/-- Squads and the spine thread issue no more; the team is Exited with a status. Its outstanding operations complete. -/
def teamEnd (s : State) (team status cause : Nat) : State :=
  let s := orphanReqs s team
  let s := (squadsOf s team).foldl (fun s x =>
    stayAway { modTeam s team (fun t => foldExit t x.2.index x.2.lfm x.2.cstat) with squads := mdel s.squads x.1 } x.1 x.2 false) s
  let s := modTeam s team fun t => { t with ended := some (status, cause) }
  teamExit s team

/-- A team is declared lost: it restarts if it is idempotent and has not escaped, else it is Retired with status 3 (06 R142,
R161). -/
def teamLose (s : State) (team : Nat) : State :=
  let t := teamOf s team
  let g := gridOf s t
  if g.lr.idem ∧ t.escaped = false then
    let s := disarmTeam (transit s team 11) team fun _ => true
    let s := releaseWindow s team
    let s := killCopies s fun c => c.team == team
    let s := { s with
      squads := s.squads.filter fun x => x.2.team != team
      spines := mdel s.spines team
      away := s.away.filter fun x => x.2.team != team
      pops := s.pops.filter fun p => match squadAny s p.2.squad with | some q => q.team != team | none => true
      reqs := s.reqs.filterMap fun r => if r.ofTeam s team then r.leave else some r
      mops := s.mops.filter fun m => match squadAny s m.squad with | some q => q.team != team | none => true
      grids := mmod s.grids t.grid fun g => { g with again := (g.again.filter fun k => k != team) ++ [team] } }
    modTeam s team fun t =>
      { grid := t.grid, index := t.index, restarted := true, children := t.children, tstart := t.tstart,
        hdrSlot := t.hdrSlot, image := t.image, nblk := t.nblk, blocks := t.blocks }
  else modTeam (teamEnd s team 3 0) team fun t => { t with state := .retired }

/-! ### Traps (13 R289 to R295) -/

/-- Code numbers of 13 R289. -/
abbrev tIllop : Byte := 0x01
abbrev tPriv : Byte := 0x02
abbrev tMisalign : Byte := 0x03
abbrev tMemfault : Byte := 0x04
abbrev tPoison : Byte := 0x05
abbrev tCodecsum : Byte := 0x06
abbrev tHostatom : Byte := 0x07
abbrev tOverread : Byte := 0x08
abbrev tPartial : Byte := 0x09
abbrev tTilelost : Byte := 0x0A
abbrev tSpawnfull : Byte := 0x0B
abbrev tBadret : Byte := 0x0C
abbrev tDiverge : Byte := 0x0D
abbrev tDepth : Byte := 0x0E
abbrev tRows : Byte := 0x0F
abbrev tHazard : Byte := 0x10
abbrev tQfull : Byte := 0x11
abbrev tSwtrap : Byte := 0x12
abbrev tBrk : Byte := 0x13

/-- A team has a handler (13 R292). -/
def hasHandler (s : State) (team : Nat) : Bool :=
  let th := (teamOf s team).thand.toNat
  bitsOf th 0 32 != 0 && decide (bitsOf th 32 19 + 320 ≤ (lrOf s team).lskib * 1024)

/-- The trap record (13 R293). -/
def trapRecord (tr : Trap) (tem resume : Word) : List Byte :=
  [tr.code, if tr.deferred then 1 else 0, 0, 0]
  ++ bytesOf 4 tr.tlm.toNat ++ bytesOf 4 tem.toNat ++ bytesOf 4 tr.tpc.toNat ++ bytesOf 4 resume.toNat
  ++ zeros 4 ++ bytesOf 8 tr.aux.toNat ++ bytesOf 12 tr.word.toNat ++ zeros 20
  ++ (laneIdx.map fun l => bytesOf 8 (if inMask tr.tlm l then (tr.vals.getD l 0).toNat else 0)).flatten

/-- A squad enters its team's handler (13 R292). -/
def enterHandler (s : State) (id : Nat) : State :=
  match mget s.squads id with
  | none => s
  | some q =>
    match q.cur with
    | none => s
    | some tr =>
      let t := teamOf s q.team
      let th := t.thand.toNat
      let resume := if tr.deferred then q.resume else tr.tpc
      let rec' := trapRecord tr q.em resume
      let s := modSeg s q.team (ownRank t q.core) fun g => g.write (bitsOf th 32 19) rec'
      let s := modTeam s q.team fun t => { t with hsq := some q.index, hwait := t.hwait.filter fun w => w != (id, tr.arrival) }
      modSquad s id fun q => { q with
        tcause := BitVec.ofNat 32 (tr.code.toNat + (if tr.deferred then 0x100 else 0) + 0x200)
        tpc := tr.tpc, tlm := tr.tlm, tem := q.em, em := q.pm, resume := resume
        pos := BitVec.ofNat 32 (bitsOf th 0 32), inVolley := false, held := none, wait := .none, code := []
        saved := some ⟨q.hdr, q.hpos, q.inVolley, q.granted, q.arrived⟩
        granted := none, arrived := false, eject := none, leaving := false }

/-- A trap that ends its team (13 R295); `TILELOST` declares it lost. -/
def trapEnd (s : State) (team : Nat) (code : Byte) : State :=
  if code = tTilelost then teamLose s team else teamEnd s team 1 code.toNat

/-- The squad waits to enter its handler. -/
def waitsEntry (s : State) (id : Nat) : Bool := (mget s.squads id).any fun q => q.wait == .handler

/-- A squad enters its handler: no other squad of the team is in it, and of those that wait none has come before (13 R294). -/
def mayEnter (s : State) (id : Nat) (t : Team) : Bool :=
  t.hsq.isNone && ((t.hwait.find? fun w => w.1 == id || waitsEntry s w.1).map (·.1)) == some id

/-- A trap that has arrived is due: it ends the team, waits for another squad's handler, or enters (13 R292, R294, R295). -/
def trapDue (s : State) (id : Nat) (tr : Trap) : State :=
  match mget s.squads id with
  | none => s
  | some q =>
    if inHandler q ∨ hasHandler s q.team = false then trapEnd s q.team tr.code
    else
      let s := modSquad s id fun q => { q with cur := some tr }
      if mayEnter s id (teamOf s q.team) then enterHandler s id
      else modSquad s id fun q => { q with wait := .handler, held := none }

/-- A precise trap arrives, and is due at once. -/
def takeTrap (s : State) (id : Nat) (tr : Trap) : State :=
  match mget s.squads id with
  | none => s
  | some q => trapDue (trapArrives s id q 1) id { tr with arrival := (teamOf s q.team).trapNo }

/-- A precise trap at the instruction or header that stands at the squad's position (13 R290). -/
def preciseTrap (s : State) (id : Nat) (code : Byte) (tlm : Word) (word : BitVec 96) (vals : List Dword := [])
    (aux : Dword := 0) : State :=
  match mget s.squads id with
  | none => s
  | some q => takeTrap s id { code := code, tlm := tlm, vals := vals, aux := aux, tpc := q.pos, word := word }

/-- A deferred trap arises: it is held until the next instruction boundary; it ends a `nap` (13 R294, R297). -/
def deferTrap (s : State) (id : Nat) (tr : Trap) : State :=
  match mget s.squads id with
  | none => modSquad s id fun q => { q with traps := q.traps ++ [{ tr with deferred := true }] }
  | some q =>
    wakeSquad (modSquad (trapArrives s id q 1) id fun q =>
      { q with traps := q.traps ++ [{ tr with deferred := true, arrival := (teamOf s q.team).trapNo }] }) id

/-- The held trap of the lowest code. -/
def lowestTrap : List Trap → Option Trap
  | [] => none
  | t :: ts =>
    match lowestTrap ts with
    | some u => if u.code < t.code then some u else some t
    | none => some t

/-- Remove the first trap of a code. -/
def removeTrap (ts : List Trap) (code : Byte) : List Trap :=
  match ts with
  | [] => []
  | t :: rest => if t.code = code then rest else t :: removeTrap rest code

/-- Where the squad would have gone on: its position, or its `yield`'s continuation (13 R297). -/
def resumeOf (q : Squad) : Word :=
  match q.wait with
  | .yield _ cont => cont
  | _ => q.pos

/-- An agent leaves every waiter list of shared-register entries. -/
def leaveWaiters (s : State) (a : Agent) : State :=
  let strip (e : Nat × HEntry) : Nat × HEntry := (e.1, { e.2 with waiters := e.2.waiters.filter fun w => w.1 != a })
  { s with clusters := s.clusters.map fun c =>
      (c.1, { c.2 with bank := c.2.bank.map strip, common := c.2.common.map strip }) }

/-- A squad gives up the contribution that waits at its position: its flag falls (13 R297, 16 R401). -/
def dropContribution (s : State) (id : Nat) (q : Squad) : State :=
  let mine (p : Nat × POp) : Bool := p.2.squad == id && p.2.tpc == q.pos && !p.2.ready && p.2.dst == .none
  (s.pops.filter mine).foldl (fun s p => lowerFlag { s with pops := mdel s.pops p.1 } id p.2.flag) s

/-- A squad gives up the queue operation or fetch that waits for a verdict. -/
def dropHeld (s : State) (id : Nat) : State :=
  let gone := (s.reqs.filter fun r => r.who == .squad id 0).map (·.id)
  { s with reqs := s.reqs.filterMap fun r => if r.who = .squad id 0 then r.leave else some r, dies := s.dies.map fun d =>
      (d.1, { d.2 with pft := d.2.pft.map fun p => { p with reqs := p.reqs.filter fun k => !gone.contains k } }) }

/-- Deliver the held trap of the lowest code at an instruction boundary; a wait under way is abandoned (13 R297). -/
def deliverTrap (s : State) (id : Nat) : State :=
  match mget s.squads id with
  | none => s
  | some q =>
    if inHandler q ∨ q.wait = .handler then s
    else
      match lowestTrap q.traps with
      | none => s
      | some tr =>
        let s := match q.wait with
          | .shared _ _ => dropContribution (leaveWaiters s (.squad id)) id q
          | .fault => dropHeld s id
          | _ => s
        let s := modSquad s id fun q => { q with
          traps := removeTrap q.traps tr.code, resume := resumeOf q, wait := .none, held := none, eject := none }
        trapDue s id tr

/-- A spine trap (13 R298). -/
def spineTrap (s : State) (team : Nat) (code : Byte) (val : Dword) : State :=
  match mget s.spines team with
  | none => s
  | some sp =>
    if sp.shand = 0 ∨ bitsOf sp.scause.toNat 0 8 ≠ 0 then trapEnd s team code
    else modSpine s team fun sp => { sp with
      scause := BitVec.ofNat 32 code.toNat, sepc := sp.pc, sval := val, pc := sp.shand, wait := .none, granted := none,
      log := none, resp := none, code := none }

/-! ### Parked requests (03 R74, R75) -/

/-- Add a request record. -/
def addReq (s : State) (r : Req) : State := { s with reqs := s.reqs ++ [{ r with id := s.nextId }], nextId := s.nextId + 1 }

def modReq (s : State) (id : Nat) (f : Req → Req) : State :=
  { s with reqs := s.reqs.map fun r => if r.id = id then f r else r }

def dropReq (s : State) (id : Nat) : State :=
  { s with reqs := s.reqs.filter fun r => r.id != id, dies := s.dies.map fun d =>
      (d.1, { d.2 with pft := d.2.pft.map fun p => { p with reqs := p.reqs.filter fun k => k != id } }) }

/-- The VPL port of a request: index h mod c of the usable ports (04 R101); 12 stands for none. -/
def peerPort (s : State) (slot hme : Nat) (va : Dword) : Nat :=
  let p := ccb s slot (0x80 + 8 * hmePeer hme) 8
  let ports := (List.range 12).filter fun i => bitOf p i && s.io.vplUp.getLsbD i
  ports.getD (Config.vplHash (BitVec.ofNat 47 (va.toNat / 512)) % ports.length) 12

def Req.isWrite (r : Req) : Bool := match r.kind with | .write _ => true | _ => false

def Req.isAtom (r : Req) : Bool := match r.kind with | .atom _ _ _ _ _ => true | _ => false

/-- A store through an L1 to a line that the host homes over KL asks for exclusive access to it (02 R34, 04 R92). -/
def Req.owns (r : Req) : Bool :=
  r.isWrite && hmeHome r.hme == 8 && (match r.who with | .squad _ _ | .spine _ => true | _ => false)

/-- A request over PCIe may be sent: the link is up, and of those that are not posted at most 2,048 are outstanding
(04 R81). -/
def pcieRoom (s : State) (r : Req) : Bool :=
  hmeHome r.hme != 9 || s.io.pcieUp && r.isWrite
  || s.io.pcieUp && decide ((s.reqs.filter fun x => x.st == .remote && hmeHome x.hme == 9 && !x.isWrite).length < 2048)

/-- A 4 KiB page of the address translation cache (04 R93; log entry 75). -/
def atcPage (s : State) (r : Req) : Nat × Nat := (pasidOf s r.asid, r.va.toNat / 4096)

/-- What a request puts on its link: over PCIe, where the address translation cache misses, an ATS translation request goes
first (04 R92, R93, R101). -/
def sendOuts (s : State) (r : Req) (id port : Nat) : List Out :=
  if hmeHome r.hme = 10 then
    [.peerReq port id (BitVec.ofNat 16 (bitsOf (ccb s r.slot (0x80 + 8 * hmePeer r.hme) 8) 32 16)) r.va]
  else
    let out : Out := .klReq id (pasidOf s r.asid) r.va r.owns
    if hmeHome r.hme = 9 ∧ s.io.atc.contains (atcPage s r) = false then [out, .atsReq (pasidOf s r.asid) r.va] else [out]

/-- A line homed on the host over KL that the device's caches hold, within a range (04 R92). -/
def Grain.hostLine (g : Grain) (asid : Half) (va n : Nat) : Bool := g.pa.isNone && g.holder != .host && g.overlaps asid va n

/-- Bytes that a request is about. -/
def Req.span (r : Req) : Nat :=
  match r.kind with
  | .read n => n
  | .write bs => bs.length
  | .atom _ n _ _ _ => n
  | _ => 0

/-- A write that the host performs first takes the device's copies of its lines away (10 R226). -/
def dropHostLines (s : State) (r : Req) : State :=
  if hmeHome r.hme = 8 ∧ r.isWrite ∧ r.owns = false then recallWhere s false fun g => g.hostLine r.asid r.va.toNat r.span else s

/-- A request to a page of a peer that is a device page or strongly ordered (04 R101, 10 R237; log entry 77). -/
def Req.orderedFar (s : State) (r : Req) : Bool :=
  hmeHome r.hme == 10 && decide (2 ≤ (peerType s r.asid r.va.toNat).getD 3)

/-- Accesses of one agent to such pages are performed one after another, whatever their ports (10 R237, R242). -/
def turnComes (s : State) (r : Req) : Bool :=
  r.agent == .none || !r.orderedFar s
  || !s.reqs.any fun x => x.agent == r.agent && x.orderedFar s && (x.st == .remote || x.st == .queued)
       && (r.id == 0 || decide (x.id < r.id))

════

:: Instructions to follow ::
Of the entries above, transcribe exactly those lines that fall between the line containing "ports.getD (Config.vplHash (BitVec.ofNat" and the line containing "entry 75). -/", together with those two lines.

:: Reply to the exercise ::
  ports.getD (Config.vplHash (BitVec.ofNat 47 (va.toNat / 512)) % ports.length) 12

def Req.isWrite (r : Req) : Bool := match r.kind with | .write _ => true | _ => false

def Req.isAtom (r : Req) : Bool := match r.kind with | .atom _ _ _ _ _ => true | _ => false

/-- A store through an L1 to a line that the host homes over KL asks for exclusive access to it (02 R34, 04 R92). -/
def Req.owns (r : Req) : Bool :=
  r.isWrite && hmeHome r.hme == 8 && (match r.who with | .squad _ _ | .spine _ => true | _ => false)

/-- A request over PCIe may be sent: the link is up, and of those that are not posted at most 2,048 are outstanding
(04 R81). -/
def pcieRoom (s : State) (r : Req) : Bool :=
  hmeHome r.hme != 9 || s.io.pcieUp && r.isWrite
  || s.io.pcieUp && decide ((s.reqs.filter fun x => x.st == .remote && hmeHome x.hme == 9 && !x.isWrite).length < 2048)

/-- A 4 KiB page of the address translation cache (04 R93; log entry 75). -/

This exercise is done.